米切纳漫步在乔托大道上,向他的公寓走去。他周围的居住区已经发展成为剧院观众群体的一个集合地,街道两旁遍布着生意兴隆的咖啡店,一直以来里面的客人都是知识分子和政治激进派。他知道墨索里尼的大权就是在附近集结起来的,所幸的是,大多数的建筑都躲过了贝尼托·墨索里尼元首的扫荡,仍然呈现出一派十九世纪的风貌。

他已经成了墨索里尼的一个学生,自从搬到教皇宫殿,他阅读了几本墨索里尼的传记作品。墨索里尼是个极具野心的人,曾经梦想让意大利人全部穿着制服,所有褐色陶砖屋顶的罗马古代石头建筑都被发光的大理石建筑正面和方尖石塔所代替,这一切都是为了纪念自己的赫赫战功。但是元首头部中弹结束了生命,然后用脚踝倒挂起来,向所有人示众。墨索里尼雄伟的计划什么也没有留下,米切纳很担心,也许教廷会因为瓦兰德里的当权遭受同样的厄运。

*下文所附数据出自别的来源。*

theorem moves_beginPass (r : Resolution) (s : State) : Moves s (beginPass r s) := by
  unfold beginPass; repeat' split
  · exact moves_endResolution _ _ _
  · exact moves_endResolution _ _ _
  · exact (moves_place _ _).then (moves_setResolution _ _)

theorem moves_descriptorRead (r : Resolution) (d : Descriptor) (s : State) : Moves s (descriptorRead r d s) := by
  unfold descriptorRead; dsimp only; split
  · exact moves_endResolution _ _ _
  · exact (moves_place _ _).then (moves_setResolution _ _)

theorem moves_cueRead (r : Resolution) (c : CueRecord) (s : State) : Moves s (cueRead r c s) := by
  unfold cueRead; dsimp only; repeat' split
  · exact (moves_endResolution _ _ _)
  · exact (moves_endResolution _ _ _)
  · exact (moves_endResolution _ _ _)
  · exact (moves_beginPass _ _)
  · exact (moves_endResolution _ _ _)
  · exact moves_handOnCue _ _ _

theorem moves_resolverReadDone (p : Phase) (f : Resolution → List Byte → State → State) (h : ∀ r b t, Moves t (f r b t))
    (j : Job) (b : Bool) (s : State) : Moves s (resolverReadDone p f j b s) := by
  have c : Moves s (if b then captureJob .read j s else s) := by
    split
    · exact (moves_captureJob _ _ _)
    · exact .refl
  unfold resolverReadDone; dsimp only
  generalize (if b = true then captureJob .read j s else s) = t at c
  repeat' split
  · exact c
  · exact Moves.then (moves_endResolution _ _ _) c
  · exact (h _ _ _).then c
  · exact c

theorem moves_takeSlate (t : Taken) (p : Purpose) (x : Selector) (o : Int) (s : State) : Moves s (takeSlate t p x o s) :=
  moves_beginPass _ _

theorem moves_takeItem (s : State) : Moves s (takeItem s) := by
  unfold takeItem; repeat' split
  · next f fs h =>
    refine (moves_beginPass _ _).then (Moves.of (.resolver _ _ id fun n => ?_))
    simp only [Resolver.leaders, h, List.map_cons, List.nodup_cons] at n ⊢; exact n.2
  · next f fs h =>
    refine (moves_beginPass _ _).then (Moves.of (.resolver _ _ (fun n => ?_) id))
    simp only [h, List.length_cons] at n ⊢; omega
  · exact .refl
  · exact .refl

/-! ### The Trigger Unit -/

theorem moves_sampleInputs (p : Pins) (s : State) : Moves s (sampleInputs p s) := Moves.of (.trigger _ _ id)

theorem moves_placeLineFire (f : LineFire) (e : Event) (n : Nat) (s : State) : Moves s (placeLineFire f e n s) := by
  unfold placeLineFire; split
  · refine Moves.of (.resolver _ _ (fun _ => ?_) id)
    simp only [List.length_append, List.length_singleton]; omega
  · exact moves_emit _ _

theorem moves_reopenGroups (m : BitVec 8) (s : State) : Moves s (reopenGroups m s) := Moves.of (.trigger _ _ id)

theorem moves_setVariable (v : Nat) (x : Half) (s : State) : Moves s (setVariable v x s) := by
  unfold setVariable; split
  · exact Moves.of (.resolver _ _ id id)
  · exact .refl

theorem moves_ruleAction (i : Nat) (r : Rule) (e : Event) (a : RuleAction) (s : State) : Moves s (ruleAction i r e a s) := by
  unfold ruleAction; repeat' split
  · exact moves_placeLineFire _ _ _ _
  · exact moves_releaseGroup _ _
  · exact .refl
  · exact moves_cutLastVoice _
  · exact moves_setVariable _ _ _
  · exact moves_setVariable _ _ _
  · exact moves_reopenGroups _ _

妄想自大狂是一种心理疾患,伴随有傲慢自负,瓦兰德里无疑是这个疾病的受害者。这个国务卿对梵蒂冈二次会议和所有后来的教会改革都报有敌对态度,这已经不是什么秘密了。瓦兰德里的快速当选将演化为一个根本的倒退,最糟糕的一部分是这个托斯卡纳人能够轻而易举地统治二十年或者更长时间,这也就是说,他可以彻头彻尾地重新塑造红衣主教神学院,同约翰·保罗二世在其长期的任期内所做的别无二致。但是约翰·保罗是一个仁慈的统治者,一个具有深谋远虑的人,而瓦兰德里是个魔鬼,上帝也会帮助他的敌人。所有这些似乎都是米切纳要退隐喀尔巴阡山区的原因,有上帝存在或者没有上帝,有天堂存在或者没有天堂,那些孩子们需要他。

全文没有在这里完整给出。